Code repo for the CoNLL 2021 paper:
MirrorWiC: On Eliciting Word-in-Context Representations from Pretrained Language Models
by Qianchu Liu*, Fangyu Liu*, Nigel Collier, Anna Korhonen, Ivan Vulić
MirrorWiC is a fully unsupervised approach to improving word-in-context (WiC) representations in pretrained language models, achieved via a simple and efficient WiC-targeted fine-tuning procedure. The proposed method leverages only raw texts sampled from Wikipedia, assuming no sense-annotated data, and learns context-aware word representations within a standard contrastive learning setup.

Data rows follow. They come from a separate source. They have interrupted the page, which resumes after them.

-- ==== Sys2Proof/WellFormed.lean ====
section
/-!
DEFINITION. When a command is well formed: the limits that the manual sets on what an operand can be, where the operand's
type does not say it already.
-/

namespace Sys2Proof

/-- A submission queue entry is 64 bytes (R389). -/
def sqeOk (bs : List Byte) : Bool := bs.length == 64

/-- The link rates are 1 to 6, and the widths those of PCIe; rate 6 is flit mode only (R308, R309). -/
def trainOk (speed width : Nat) (flit : Bool) : Bool :=
  decide (1 ≤ speed ∧ speed ≤ 6) && [1, 2, 4, 8, 16].contains width && (speed != 6 || flit)

/-- The limits on a command's operands. -/
def Instr.wf : Instr → Bool
  | .mgmtFrameRx bytes => decide (64 ≤ bytes.length ∧ bytes.length ≤ 1518)
  | .hifDlActive _ speed width flit => trainOk speed width flit
  | .inboundMemoryWrite _ addr dws _ _ => decide (addr < 2 ^ 64) && decide (1 ≤ dws.length ∧ dws.length ≤ 1024)
  | .inboundMemoryRead _ addr (.read n) => decide (addr < 2 ^ 64) && decide (1 ≤ n ∧ n ≤ 1024)
  | .inboundMemoryRead _ addr _ => decide (addr < 2 ^ 64)
  | .readCompletion _ tag .data bytes => decide (tag < 2 ^ 14) && decide (1 ≤ bytes.length)
  | .readCompletion _ tag _ bytes => decide (tag < 2 ^ 14) && bytes.isEmpty
  | .nvmeCreateIoSq _ e => sqeOk e
  | .nvmeDeleteIoSq _ e => sqeOk e
  | .nvmeCreateIoCq _ e => sqeOk e
  | .nvmeDeleteIoCq _ e => sqeOk e
  | .nvmeGetLogPage _ e _ => sqeOk e
  | .nvmeIdentify _ e _ => sqeOk e
  | .nvmeAbort _ e es => sqeOk e && es.all sqeOk
  | .nvmeSetFeatures _ e => sqeOk e
  | .nvmeGetFeatures _ e => sqeOk e
  | .nvmeAsyncEventRequest _ e => sqeOk e
  | .nvmeFlush _ _ e => sqeOk e
  | .nvmeWrite _ _ e _ _ => sqeOk e
  | .nvmeRead _ _ e _ _ => sqeOk e
  | .nvmeWriteZeroes _ _ e _ => sqeOk e
  | .nvmeDatasetManagement _ _ e _ _ => sqeOk e
  | .nvmeJournalAppend _ _ e _ => sqeOk e
  | .nvmeInvalidOpcode _ _ e => sqeOk e
  | .i3cRecData bytes => decide (1 ≤ bytes.length ∧ bytes.length ≤ 256)
  | .errorDetection _ inst _ _ _ _ => decide (inst < 1024)
  | .coneTempReading temps odd => temps.length == 60 && odd.length == 60
  | .coneWearMeasure shifts => shifts.length == 60
  | _ => true

end Sys2Proof
end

model | WiC (dev) | Usim |
---|---|---|
baseline: bert-base-uncased | 68.49 | 54.52 |
mirrorwic-bert-base-uncased | 71.94 | 61.82 |
mirrorwic-roberta-base | 71.15 | 57.95 |
mirrorwic-deberta-base | 71.78 | 62.79 |
- Preprocess train data:
Run the following to convert a text file (one sentence per line) to WiC-formated train data.
./train_data/en_wiki.txt
provides example input. In the output data, each target word is marked with brackets and random erasing with masking is applied.

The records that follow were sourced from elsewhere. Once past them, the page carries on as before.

/-- The admin commands (R390, R397, R398): each takes the next entry of the admin queue and completes with the result its rule gives. -/
def Obligations.AdminCommands : Prop :=
  ∀ (s : State) (n : Fin 2048) (sqe : List Byte) (x : NvmeCmd) (e : Dev), s.dev.alive = true → sqeBad x.sqe = false →
    let c := e.nvme n
    let qid := bitsOf (cdw x.sqe 10) 0 16
    let size := bitsOf (cdw x.sqe 10) 16 16
    (s.dev.takeCmd n 0 0x01 sqe = some (x, e) → 1 ≤ qid → qid ≤ 64 → tabGet (fun _ => none) c.sqs qid = none →
      1 ≤ bitsOf (cdw x.sqe 11) 16 16 → bitsOf (cdw x.sqe 11) 16 16 ≤ 64 →
      tabGet (fun _ => none) c.cqs (bitsOf (cdw x.sqe 11) 16 16) ≠ none → 1 ≤ size → size ≤ 4095 → bitOf (cdw x.sqe 11) 0 = true →
      Does (.nvmeCreateIoSq n sqe) s fun d =>
        d = (e.modNvme n fun c => { c with
          sqs := tabSet (fun _ => none) c.sqs qid (some ⟨fieldLE x.sqe 24 8, size + 1, bitsOf (cdw x.sqe 11) 16 16, 0, 0⟩) }).done n x 0
          nvOk) ∧
    (s.dev.takeCmd n 0 0x05 sqe = some (x, e) → 1 ≤ qid → qid ≤ 64 → tabGet (fun _ => none) c.cqs qid = none → 1 ≤ size →
      size ≤ 4095 → bitOf (cdw x.sqe 11) 0 = true → bitsOf (cdw x.sqe 11) 16 16 < e.msixSize (e.sagLink n) (e.sagFunc n) →
      Does (.nvmeCreateIoCq n sqe) s fun d =>
        d = (e.modNvme n fun c => { c with
          cqs := tabSet (fun _ => none) c.cqs qid (some ⟨fieldLE x.sqe 24 8, size + 1, bitOf (cdw x.sqe 11) 1,
            bitsOf (cdw x.sqe 11) 16 16, 0, 0, true⟩) }).done n x 0 nvOk) ∧
    (s.dev.takeCmd n 0 0x00 sqe = some (x, e) → tabGet (fun _ => none) c.sqs qid = none →
      Does (.nvmeDeleteIoSq n sqe) s fun d => d = e.done n x 0 (nvSt 1 0x01)) ∧
    (s.dev.takeCmd n 0 0x00 sqe = some (x, e) → 1 ≤ qid → tabGet (fun _ => none) c.sqs qid ≠ none →
      (c.cmds.filter fun y => y.sq == qid) = [] → e.sto.ns = [] →
      Does (.nvmeDeleteIoSq n sqe) s fun d =>
        d = (e.modNvme n fun c => { c with sqs := tabSet (fun _ => none) c.sqs qid none }).done n x 0 nvOk) ∧
    (s.dev.takeCmd n 0 0x04 sqe = some (x, e) → 1 ≤ qid → tabGet (fun _ => none) c.cqs qid ≠ none →
      (c.sqs.all fun kv => (kv.2.map (·.cq)).getD 0 != qid) = true →
      Does (.nvmeDeleteIoCq n sqe) s fun d =>
        d = (e.modNvme n fun c => { c with cqs := tabSet (fun _ => none) c.cqs qid none }).done n x 0 nvOk) ∧
    (∀ prps lid, s.dev.takeCmd n 0 0x02 sqe = some (x, e) → bitsOf (cdw x.sqe 10) 0 8 = lid → lid ∈ logPages →
      let len := (bitsOf (cdw x.sqe 10) 16 16 + bitsOf (cdw x.sqe 11) 0 16 * 2 ^ 16 + 1) * 4
      let f := e.freeBytes len
      len ≤ 262144 →
      Does (.nvmeGetLogPage n sqe prps) s fun d =>
        d = Dev.giveData f.2 n x prps (f.2.logPage n lid (sqeNsid x.sqe) (cdw x.sqe 12 + cdw x.sqe 13 * 2 ^ 32) len f.1)
          (fun st d => if st = nvOk then
            Dev.pumpEvents n 8 ((d.modNvme n fun c => { c with
              changed := if lid = 0x04 then [] else c.changed
              log := if lid = 0xC0 then [] else c.log
              logLost := if lid = 0xC0 then false else c.logLost
              masked := if bitOf (cdw x.sqe 10) 15 then c.masked else c.masked.filter (fun m => m % 256 != lid) }).done n x 0 st)
            else d.done n x 0 st)) ∧
    (∀ prps, s.dev.takeCmd n 0 0x06 sqe = some (x, e) → bitsOf (cdw x.sqe 10) 0 8 = 2 →
      Does (.nvmeIdentify n sqe prps) s fun d =>
        d = Dev.giveData (e.freeBytes 4096).2 n x prps
          (sliceB (((List.range 17).filter fun i => decide (sqeNsid x.sqe < i) && ((e.freeBytes 4096).2.nsFind n i).isSome).flatMap
            (leBytes 4 ·)) 0 4096) (fun st d => d.done n x 0 st)) ∧
    (s.dev.takeCmd n 0 0x08 sqe = some (x, e) → tabGet (fun _ => none) c.sqs qid = none →
      (c.cmds.find? fun y => y.sq == qid && y.cid == size && !(y.sq == x.sq && y.cid == x.cid)) = none →
      (c.cmds.filter fun y => y.sq == 0 && y.wait == .queued && fieldLE y.sqe 0 1 == 0x08).length ≤ 4 →
      Does (.nvmeAbort n sqe []) s fun d => d = (e.inc STO_CNT_ABORT_MISSED).done n x 1 nvOk) ∧
    (s.dev.takeCmd n 0 0x09 sqe = some (x, e) → bitOf (cdw x.sqe 10) 31 = false →
      (bitsOf (cdw x.sqe 10) 0 8 = 0x0B →
        Does (.nvmeSetFeatures n sqe) s fun d => d = (e.modNvme n fun c => { c with aec := cdw x.sqe 11 }).done n x 0 nvOk) ∧
      (bitsOf (cdw x.sqe 10) 0 8 = 0x06 →
        Does (.nvmeSetFeatures n sqe) s fun d => d = (e.modNvme n fun c => { c with vwc := bitOf (cdw x.sqe 11) 0 }).done n x 0 nvOk)) ∧
    (s.dev.takeCmd n 0 0x0A sqe = some (x, e) →
      (bitsOf (cdw x.sqe 10) 0 8 = 0x0B → Does (.nvmeGetFeatures n sqe) s fun d => d = e.done n x c.aec nvOk) ∧
      (bitsOf (cdw x.sqe 10) 0 8 = 0x06 → Does (.nvmeGetFeatures n sqe) s fun d => d = e.done n x (b2n c.vwc) nvOk)) ∧
    (s.dev.takeCmd n 0 0x0C sqe = some (x, e) → (c.cmds.filter fun y => y.wait == .aer).length < 4 →
      Does (.nvmeAsyncEventRequest n sqe) s fun d => d = Dev.pumpEvents n 8 (e.waitFor n x .aer)) ∧
    (s.dev.takeCmd n 0 0x0C sqe = some (x, e) → 4 ≤ (c.cmds.filter fun y => y.wait == .aer).length →
      Does (.nvmeAsyncEventRequest n sqe) s fun d => d = e.done n x 0 (nvSt 1 0x05))

/-- The I/O commands (R389, R390, R394 to R396, R402): a write to an HBM namespace lands there before it completes, a read returns what
is stored, a zeroing stores zeros, a deallocation and a flush complete as their rules say, an append of 1 byte to 64 KiB goes to its
journal and one to a reader is refused; where the namespace is encrypted, the data go through one job for each block, whose outputs are
stored or returned, and a job that fails completes the command with Internal Error; and a command of no known opcode completes with
Invalid Command Opcode. -/
def Obligations.IoCommands : Prop :=
  ∀ (s : State) (n : Fin 2048) (q : Fin 65) (sqe data : List Byte) (x : NvmeCmd) (e : Dev) (k : Nat), s.dev.alive = true → q ≠ 0 →
    let ns := e.nsEnt k
    let slba := sqeSlba x.sqe
    let len := sqeNlb x.sqe * ns.lba
    let next := fun (op : Nat) => s.dev.awaiting n q op sqe = none ∧ s.dev.ciphering n q op sqe = none ∧
      s.dev.takeCmd n q op sqe = some (x, e)
    let ciphered := fun (op m : Nat) (dat : List Byte) (r : Bool) => s.dev.awaiting n q op sqe = none ∧
      s.dev.ciphering n q op sqe = some (x, m, dat) ∧ s.dev.ctlRuns n = true ∧
      e = s.dev.retireJobs (fun k w => k == n.val && match w with | .block y i _ => y == x.sq && i == x.cid | _ => false) ∧
      e.nsFind n (sqeNsid x.sqe) = some (k, r)
    (next 0x01 → e.ioCheck n x slba (sqeNlb x.sqe) true = .ok k → len ≤ 262144 → prpSegs x.sqe len [] ≠ none →
      let u := e.svcMoved n len true
      let v := u.nsEnt k
      let dat := sliceB data 0 len
      (v.inHbm = true → ns.xts = false →
        Does (.nvmeWrite n q sqe data none) s fun d =>
          d = ((u.hbmWrite (u.nsAddr v + slba * v.lba) dat).svcMoved n dat.length false).doneNs n k x nvOk) ∧
      (ns.xts = true → Does (.nvmeWrite n q sqe data none) s fun d => d = u.xtsAsk n ns x true (Dev.lbaBlocks ns slba dat) [])) ∧
    (∀ m dat r out, ciphered 0x01 m dat r → s.dev.xtsOutcome n x m = some (some out) → ns.inHbm = true →
      Does (.nvmeWrite n q sqe data none) s fun d =>
        d = ((e.hbmWrite (e.nsAddr ns + slba * ns.lba) out).svcMoved n out.length false).doneNs n k x nvOk) ∧
    (∀ m dat r, ciphered 0x01 m dat r → s.dev.xtsOutcome n x m = some none →
      Does (.nvmeWrite n q sqe data none) s fun d => d = e.doneNs n k x nvInternal) ∧
    (∀ prps u, next 0x02 → e.ioCheck n x slba (sqeNlb x.sqe) false = .ok k → len ≤ 262144 → ns.inHbm = true →
      e.ioRead (e.nsAddr ns + slba * ns.lba) len = u → u.poisoned (e.nsAddr ns + slba * ns.lba) len = false →
      let v := u.nsEnt k
      let stored := u.overCache v.owner k v.lba slba
        (sliceB (u.hbmRead (e.nsAddr ns + slba * ns.lba) len) 0 (sqeNlb x.sqe * v.lba))
      (v.xts = false →
        Does (.nvmeRead n q sqe prps none) s fun d => d = Dev.giveData u n x prps stored fun st d => d.doneNs n k x st) ∧
      (v.xts = true →
        Does (.nvmeRead n q sqe prps none) s fun d => d = u.xtsAsk n v x false (Dev.lbaBlocks v slba stored) [])) ∧
    (∀ prps m dat r out, ciphered 0x02 m dat r → s.dev.xtsOutcome n x m = some (some out) →
      Does (.nvmeRead n q sqe prps none) s fun d => d = Dev.giveData e n x prps out fun st d => d.doneNs n k x st) ∧
    (next 0x08 → e.ioCheck n x slba (sqeNlb x.sqe) true = .ok k →
      (ns.inHbm = true → ns.xts = false →
        Does (.nvmeWriteZeroes n q sqe none) s fun d =>
          d = ((e.hbmWrite (e.nsAddr ns + slba * ns.lba) (List.replicate len 0#8)).svcMoved n len false).doneNs n k x nvOk) ∧
      (ns.xts = true →
        Does (.nvmeWriteZeroes n q sqe none) s fun d =>
          d = e.xtsAsk n ns x true (Dev.lbaBlocks ns slba (List.replicate len 0#8)) [])) ∧
    (next 0x09 → e.ioCheck n x 0 0 true = .ok k →
      let u := e.svcMoved n (16 * (bitsOf (cdw x.sqe 10) 0 8 + 1)) true
      let v := u.nsEnt k
      let at_ := fieldLE data 8 8
      let nlb := fieldLE data 4 4
      (bitOf (cdw x.sqe 11) 2 = false → Does (.nvmeDatasetManagement n q sqe data none) s fun d => d = u.doneNs n k x nvOk) ∧
      (bitOf (cdw x.sqe 11) 2 = true → bitsOf (cdw x.sqe 10) 0 8 = 0 → ns.size < at_ + nlb →
        Does (.nvmeDatasetManagement n q sqe data none) s fun d => d = u.doneNs n k x nvRange) ∧
      (bitOf (cdw x.sqe 11) 2 = true → bitsOf (cdw x.sqe 10) 0 8 = 0 → v.inHbm = true → ns.xts = false → at_ + nlb ≤ ns.size →
        Does (.nvmeDatasetManagement n q sqe data none) s fun d =>
          d = (u.hbmWrite (u.nsAddr v + at_ * v.lba) (sliceB (List.replicate (nlb * ns.lba) 0#8) 0 (nlb * v.lba))).doneNs n k x nvOk)) ∧
    (s.dev.takeCmd n q 0x00 sqe = some (x, e) → e.nsFind n (sqeNsid x.sqe) = some (k, false) → sqeBad x.sqe = false → ns.isJnl = false →
      (e.nvme n).cache = [] →
      Does (.nvmeFlush n q sqe) s fun d => d = e.doneNs n k x nvOk) ∧
    (s.dev.takeCmd n q 0x81 sqe = some (x, e) → e.nsFind n (sqeNsid x.sqe) = some (k, true) →
      Does (.nvmeJournalAppend n q sqe data) s fun d => d = e.doneNs n k x nvProtected) ∧
    (s.dev.takeCmd n q 0x81 sqe = some (x, e) → e.nsFind n (sqeNsid x.sqe) = some (k, false) → sqeBad x.sqe = false → ns.isJnl = true →
      1 ≤ bitsOf (cdw x.sqe 10) 0 17 → bitsOf (cdw x.sqe 10) 0 17 ≤ 65536 → prpSegs x.sqe (bitsOf (cdw x.sqe 10) 0 17) [] ≠ none →
      Does (.nvmeJournalAppend n q sqe data) s fun d =>
        d = ((e.svcMoved n (bitsOf (cdw x.sqe 10) 0 17) true).waitFor n x (.chain k)).takeAppend k
          ⟨n, q, x.cid, bitOf (cdw x.sqe 12) 30, bitsOf (cdw x.sqe 11) 0 16, fieldLE x.sqe 56 8,
            sliceB data 0 (bitsOf (cdw x.sqe 10) 0 17)⟩) ∧
    ((s.dev.nvme n).cmds = [] → fieldLE sqe 0 1 ∉ ioOps → s.dev.takeCmd n q (fieldLE sqe 0 1) sqe = some (x, e) →
      Does (.nvmeInvalidOpcode n q sqe) s fun d => d = e.done n x 0 nvBadOp)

>> python get_mirrorwic_traindata.py \
--data [input data] \
--lg [language] \
--random_er [random erasing length]
Eg.
>> python get_mirrorwic_traindata.py \
--data ./train_data/en_wiki.txt \
--lg en \
--random_er 10
- Train:
>> cd train_scripts
>> bash ./mirror_sentence.sh [CUDA] [training data] [base model] [dropout]
Eg.
>> bash ./mirror_wic.sh 1,0 ../train_data/en_wiki.txt.mirror.wic.re10 bert-base-uncased 0.4
Download the evaluation data from here, and put the folder in the root directory.
Then run:
>> cd evaluation_scripts
>> bash ./eval.sh [task] [model] [cuda]
[task]
: wic
, wic-tsv
, usim
, cosimlex
, wsd
, am2ico
, xlwic
Eg.
>> bash ./eval.sh usim cambridgeltl/mirrorwic-bert-base-uncased 0
You can get the MirrorWiC embeddings by running the following:
>> from evaluation_scripts.src.helpers import get_embed
>> from transformers import AutoTokenizer, AutoModel
>> model = AutoModel.from_pretrained('cambridgeltl/mirrorwic-bert-base-uncased')

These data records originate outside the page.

-- ==== Sys2Proof/Laws/State.lean ====
section
/-!
SUPPORT. What each named update leaves alone: one lemma per update and field of the device, and for the register
reads.
-/

namespace Sys2Proof.Machine.Dev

>> tokenizer = AutoTokenizer.from_pretrained('cambridgeltl/mirrorwic-bert-base-uncased')
>> texts = ['This is a [ sample ] .', 'This is another [ sample ] .'] #target words are indicated by brackets
>> embeddings = get_embed(texts,tokenizer,model,flag='token',layer_start=9,layer_end=13,maxlen=64) # get the average embedding of the top 4 layers (layer 9 to layer 13)
@inproceedings{liu2021mirrorwic,
title={MirrorWiC: On Eliciting Word-in-Context Representations from Pretrained Language Models},
author={Liu, Qianchu and Liu, Fangyu and Collier, Nigel and Korhonen, Anna and Vuli{\'c}, Ivan},
booktitle = "Proceedings of the 25rd Conference on Computational Natural Language Learning (CoNLL)"
year={2021}
}
The code is modified on the basis of mirror-bert.